2026-07-01 23:32:38 +02:00

169 lines
5.8 KiB
Markdown

# ops-bridge Tunnel — cert_command Migration
Date: 2026-06-24
Workplan: WARDEN-WP-0013 T3
Catalog: `ops-bridge-tunnel`
Migrate an ops-bridge tunnel from **static SSH keys** to **short-lived warden-signed
certificates** via the `cert_command` contract (`wiki/CertCommandInterface.md`).
ops-warden documents the migration; **ops-bridge** owns tunnel config changes.
---
## Step 0 — Readiness gate (run this first)
Before editing any tunnel config, run the read-only readiness gate (WARDEN-WP-0016).
It confirms ops-warden's side is set — actor inventory, TTL, public key, and (optionally)
host principals — **without signing anything**:
```bash
python scripts/check_tunnel_cert_readiness.py \
--actor agt-state-hub-bridge \
--pubkey ~/.ssh/agt-state-hub-bridge_ed25519.pub \
--config ~/.config/warden/warden.yaml \
--infra ~/railiance-infra/ansible/inventory/ssh_principals.yaml
```
Exit 0 = ready, 1 = a check failed (fix before proceeding), 2 = bad input. The
Prerequisites and Migration checklist below are the human-readable backing for what the
gate verifies. To additionally prove the `cert_command` contract end to end against a
**local** backend (issues a throwaway cert, validates identity/principals/TTL), add
`--sign-smoke` with a local `warden.yaml`.
---
## Prerequisites
- [ ] Actor registered in `~/.config/warden/inventory.yaml` (see `wiki/ActorInventoryPatterns.md`)
- [ ] Actor keypair on disk (`ssh_key` private, `.pub` for signing)
- [ ] Production `warden.yaml` with `backend: vault` and valid scoped `VAULT_TOKEN`
- [ ] Host trusts warden/OpenBao CA (`railiance-infra` `bootstrap-ssh-ca`)
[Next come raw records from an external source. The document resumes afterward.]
-- ==== Sys2Proof/Laws/State.lean ====
section
/-! SUPPORT. What each named update does to each field of the state, one lemma per field, so that no proof unfolds a record
update. -/

namespace Sys2Proof.Machine

/-! `dropCommand` -/

@[simp] theorem Regs.dropCommand_ctrlContrastEn (g : Regs) : (g.dropCommand).ctrlContrastEn = g.ctrlContrastEn := rfl
@[simp] theorem Regs.dropCommand_ctrlIrqEn (g : Regs) : (g.dropCommand).ctrlIrqEn = g.ctrlIrqEn := rfl
@[simp] theorem Regs.dropCommand_busy (g : Regs) : (g.dropCommand).busy = g.busy := rfl
@[simp] theorem Regs.dropCommand_done (g : Regs) : (g.dropCommand).done = g.done := rfl
@[simp] theorem Regs.dropCommand_err (g : Regs) : (g.dropCommand).err = g.err := rfl
@[simp] theorem Regs.dropCommand_cmdDropped (g : Regs) : (g.dropCommand).cmdDropped = true := rfl
@[simp] theorem Regs.dropCommand_wrIgnored (g : Regs) : (g.dropCommand).wrIgnored = g.wrIgnored := rfl
@[simp] theorem Regs.dropCommand_errCode (g : Regs) : (g.dropCommand).errCode = g.errCode := rfl
@[simp] theorem Regs.dropCommand_op (g : Regs) : (g.dropCommand).op = g.op := rfl
@[simp] theorem Regs.dropCommand_phase (g : Regs) : (g.dropCommand).phase = g.phase := rfl
@[simp] theorem Regs.dropCommand_stats (g : Regs) : (g.dropCommand).stats = g.stats := rfl
@[simp] theorem Regs.dropCommand_src (g : Regs) : (g.dropCommand).src = g.src := rfl
@[simp] theorem Regs.dropCommand_dst (g : Regs) : (g.dropCommand).dst = g.dst := rfl
@[simp] theorem Regs.dropCommand_width (g : Regs) : (g.dropCommand).width = g.width := rfl
@[simp] theorem Regs.dropCommand_height (g : Regs) : (g.dropCommand).height = g.height := rfl
@[simp] theorem Regs.dropCommand_rawR (g : Regs) : (g.dropCommand).rawR = g.rawR := rfl
@[simp] theorem Regs.dropCommand_rawG (g : Regs) : (g.dropCommand).rawG = g.rawG := rfl
@[simp] theorem Regs.dropCommand_rawB (g : Regs) : (g.dropCommand).rawB = g.rawB := rfl
@[simp] theorem Regs.dropCommand_wR (g : Regs) : (g.dropCommand).wR = g.wR := rfl
@[simp] theorem Regs.dropCommand_wG (g : Regs) : (g.dropCommand).wG = g.wG := rfl
@[simp] theorem Regs.dropCommand_wB (g : Regs) : (g.dropCommand).wB = g.wB := rfl
@[simp] theorem Regs.dropCommand_brBits (g : Regs) : (g.dropCommand).brBits = g.brBits := rfl
@[simp] theorem Regs.dropCommand_cBits (g : Regs) : (g.dropCommand).cBits = g.cBits := rfl
@[simp] theorem Regs.dropCommand_statN (g : Regs) : (g.dropCommand).statN = g.statN := rfl
@[simp] theorem Regs.dropCommand_s1 (g : Regs) : (g.dropCommand).s1 = g.s1 := rfl
@[simp] theorem Regs.dropCommand_q (g : Regs) : (g.dropCommand).q = g.q := rfl
@[simp] theorem Regs.dropCommand_progress (g : Regs) : (g.dropCommand).progress = g.progress := rfl
@[simp] theorem Regs.dropCommand_faultAddr (g : Regs) : (g.dropCommand).faultAddr = g.faultAddr := rfl
@[simp] theorem Regs.dropCommand_lut (g : Regs) : (g.dropCommand).lut = g.lut := rfl
@[simp] theorem Regs.dropCommand_cl (g : Regs) : (g.dropCommand).cl = g.cl := rfl

/-! `acceptBase` -/

@[simp] theorem Regs.acceptBase_ctrlContrastEn (opcode : BitVec 4) (g : Regs) : (g.acceptBase opcode).ctrlContrastEn = g.ctrlContrastEn := rfl
@[simp] theorem Regs.acceptBase_ctrlIrqEn (opcode : BitVec 4) (g : Regs) : (g.acceptBase opcode).ctrlIrqEn = g.ctrlIrqEn := rfl
@[simp] theorem Regs.acceptBase_busy (opcode : BitVec 4) (g : Regs) : (g.acceptBase opcode).busy = g.busy := rfl
@[simp] theorem Regs.acceptBase_done (opcode : BitVec 4) (g : Regs) : (g.acceptBase opcode).done = false := rfl
@[simp] theorem Regs.acceptBase_err (opcode : BitVec 4) (g : Regs) : (g.acceptBase opcode).err = false := rfl
@[simp] theorem Regs.acceptBase_cmdDropped (opcode : BitVec 4) (g : Regs) : (g.acceptBase opcode).cmdDropped = g.cmdDropped := rfl
@[simp] theorem Regs.acceptBase_wrIgnored (opcode : BitVec 4) (g : Regs) : (g.acceptBase opcode).wrIgnored = g.wrIgnored := rfl
@[simp] theorem Regs.acceptBase_errCode (opcode : BitVec 4) (g : Regs) : (g.acceptBase opcode).errCode = .none := rfl
@[simp] theorem Regs.acceptBase_op (opcode : BitVec 4) (g : Regs) : (g.acceptBase opcode).op = opcode := rfl
@[simp] theorem Regs.acceptBase_phase (opcode : BitVec 4) (g : Regs) : (g.acceptBase opcode).phase = .none := rfl
@[simp] theorem Regs.acceptBase_stats (opcode : BitVec 4) (g : Regs) : (g.acceptBase opcode).stats = g.stats := rfl
@[simp] theorem Regs.acceptBase_src (opcode : BitVec 4) (g : Regs) : (g.acceptBase opcode).src = g.src := rfl
@[simp] theorem Regs.acceptBase_dst (opcode : BitVec 4) (g : Regs) : (g.acceptBase opcode).dst = g.dst := rfl
@[simp] theorem Regs.acceptBase_width (opcode : BitVec 4) (g : Regs) : (g.acceptBase opcode).width = g.width := rfl
@[simp] theorem Regs.acceptBase_height (opcode : BitVec 4) (g : Regs) : (g.acceptBase opcode).height = g.height := rfl
@[simp] theorem Regs.acceptBase_rawR (opcode : BitVec 4) (g : Regs) : (g.acceptBase opcode).rawR = g.rawR := rfl
@[simp] theorem Regs.acceptBase_rawG (opcode : BitVec 4) (g : Regs) : (g.acceptBase opcode).rawG = g.rawG := rfl
@[simp] theorem Regs.acceptBase_rawB (opcode : BitVec 4) (g : Regs) : (g.acceptBase opcode).rawB = g.rawB := rfl
@[simp] theorem Regs.acceptBase_wR (opcode : BitVec 4) (g : Regs) : (g.acceptBase opcode).wR = g.wR := rfl
@[simp] theorem Regs.acceptBase_wG (opcode : BitVec 4) (g : Regs) : (g.acceptBase opcode).wG = g.wG := rfl
@[simp] theorem Regs.acceptBase_wB (opcode : BitVec 4) (g : Regs) : (g.acceptBase opcode).wB = g.wB := rfl
@[simp] theorem Regs.acceptBase_brBits (opcode : BitVec 4) (g : Regs) : (g.acceptBase opcode).brBits = g.brBits := rfl
@[simp] theorem Regs.acceptBase_cBits (opcode : BitVec 4) (g : Regs) : (g.acceptBase opcode).cBits = g.cBits := rfl
@[simp] theorem Regs.acceptBase_statN (opcode : BitVec 4) (g : Regs) : (g.acceptBase opcode).statN = g.statN := rfl
@[simp] theorem Regs.acceptBase_s1 (opcode : BitVec 4) (g : Regs) : (g.acceptBase opcode).s1 = g.s1 := rfl
@[simp] theorem Regs.acceptBase_q (opcode : BitVec 4) (g : Regs) : (g.acceptBase opcode).q = g.q := rfl
@[simp] theorem Regs.acceptBase_progress (opcode : BitVec 4) (g : Regs) : (g.acceptBase opcode).progress = 0#32 := rfl
@[simp] theorem Regs.acceptBase_faultAddr (opcode : BitVec 4) (g : Regs) : (g.acceptBase opcode).faultAddr = 0#32 := rfl
@[simp] theorem Regs.acceptBase_lut (opcode : BitVec 4) (g : Regs) : (g.acceptBase opcode).lut = g.lut := rfl
@[simp] theorem Regs.acceptBase_cl (opcode : BitVec 4) (g : Regs) : (g.acceptBase opcode).cl = g.cl := rfl

/-! `raiseError` -/

@[simp] theorem Regs.raiseError_ctrlContrastEn (e : ErrCode) (g : Regs) : (g.raiseError e).ctrlContrastEn = g.ctrlContrastEn := rfl
@[simp] theorem Regs.raiseError_ctrlIrqEn (e : ErrCode) (g : Regs) : (g.raiseError e).ctrlIrqEn = g.ctrlIrqEn := rfl
@[simp] theorem Regs.raiseError_busy (e : ErrCode) (g : Regs) : (g.raiseError e).busy = g.busy := rfl
@[simp] theorem Regs.raiseError_done (e : ErrCode) (g : Regs) : (g.raiseError e).done = g.done := rfl
@[simp] theorem Regs.raiseError_err (e : ErrCode) (g : Regs) : (g.raiseError e).err = true := rfl
@[simp] theorem Regs.raiseError_cmdDropped (e : ErrCode) (g : Regs) : (g.raiseError e).cmdDropped = g.cmdDropped := rfl
@[simp] theorem Regs.raiseError_wrIgnored (e : ErrCode) (g : Regs) : (g.raiseError e).wrIgnored = g.wrIgnored := rfl
@[simp] theorem Regs.raiseError_errCode (e : ErrCode) (g : Regs) : (g.raiseError e).errCode = e := rfl
@[simp] theorem Regs.raiseError_op (e : ErrCode) (g : Regs) : (g.raiseError e).op = g.op := rfl
@[simp] theorem Regs.raiseError_phase (e : ErrCode) (g : Regs) : (g.raiseError e).phase = g.phase := rfl
@[simp] theorem Regs.raiseError_stats (e : ErrCode) (g : Regs) : (g.raiseError e).stats = g.stats := rfl
@[simp] theorem Regs.raiseError_src (e : ErrCode) (g : Regs) : (g.raiseError e).src = g.src := rfl
@[simp] theorem Regs.raiseError_dst (e : ErrCode) (g : Regs) : (g.raiseError e).dst = g.dst := rfl
@[simp] theorem Regs.raiseError_width (e : ErrCode) (g : Regs) : (g.raiseError e).width = g.width := rfl
@[simp] theorem Regs.raiseError_height (e : ErrCode) (g : Regs) : (g.raiseError e).height = g.height := rfl
@[simp] theorem Regs.raiseError_rawR (e : ErrCode) (g : Regs) : (g.raiseError e).rawR = g.rawR := rfl
@[simp] theorem Regs.raiseError_rawG (e : ErrCode) (g : Regs) : (g.raiseError e).rawG = g.rawG := rfl
@[simp] theorem Regs.raiseError_rawB (e : ErrCode) (g : Regs) : (g.raiseError e).rawB = g.rawB := rfl
@[simp] theorem Regs.raiseError_wR (e : ErrCode) (g : Regs) : (g.raiseError e).wR = g.wR := rfl
@[simp] theorem Regs.raiseError_wG (e : ErrCode) (g : Regs) : (g.raiseError e).wG = g.wG := rfl
@[simp] theorem Regs.raiseError_wB (e : ErrCode) (g : Regs) : (g.raiseError e).wB = g.wB := rfl
@[simp] theorem Regs.raiseError_brBits (e : ErrCode) (g : Regs) : (g.raiseError e).brBits = g.brBits := rfl
@[simp] theorem Regs.raiseError_cBits (e : ErrCode) (g : Regs) : (g.raiseError e).cBits = g.cBits := rfl
@[simp] theorem Regs.raiseError_statN (e : ErrCode) (g : Regs) : (g.raiseError e).statN = g.statN := rfl
@[simp] theorem Regs.raiseError_s1 (e : ErrCode) (g : Regs) : (g.raiseError e).s1 = g.s1 := rfl
@[simp] theorem Regs.raiseError_q (e : ErrCode) (g : Regs) : (g.raiseError e).q = g.q := rfl
@[simp] theorem Regs.raiseError_progress (e : ErrCode) (g : Regs) : (g.raiseError e).progress = g.progress := rfl
@[simp] theorem Regs.raiseError_faultAddr (e : ErrCode) (g : Regs) : (g.raiseError e).faultAddr = g.faultAddr := rfl
@[simp] theorem Regs.raiseError_lut (e : ErrCode) (g : Regs) : (g.raiseError e).lut = g.lut := rfl
@[simp] theorem Regs.raiseError_cl (e : ErrCode) (g : Regs) : (g.raiseError e).cl = g.cl := rfl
- [ ] Host principal allows the actor's principals (`railiance-infra` `ssh_principals.yaml`)
---
## Pilot tunnel: `agt-state-hub-bridge`
| Field | Value |
| --- | --- |
| Actor | `agt-state-hub-bridge` |
| Type | `agt` |
| Principals | `agt-task-bridge` |
| TTL | 24 h |
| Private key | `~/.ssh/agt-state-hub-bridge_ed25519` |
| Public key | `~/.ssh/agt-state-hub-bridge_ed25519.pub` |
| cert_command | `warden sign agt-state-hub-bridge --pubkey ~/.ssh/agt-state-hub-bridge_ed25519.pub` |
### Pre-migration smoke (operator workstation)
```bash
export VAULT_TOKEN="<scoped-warden-sign-token>" # never commit or paste in chat
warden status agt-state-hub-bridge
warden sign agt-state-hub-bridge --pubkey ~/.ssh/agt-state-hub-bridge_ed25519.pub | head -1
```
Confirm exit 0 and cert line starts with `ssh-ed25519-cert-v01@openssh.com`.
---
## Migration checklist
### 1. Inventory and signing path
- [ ] Actor exists: `warden inventory list` shows `agt-state-hub-bridge`
- [ ] `warden sign` succeeds with production OpenBao backend
- [ ] `signatures.log` records the sign (`~/.local/state/warden/signatures.log`)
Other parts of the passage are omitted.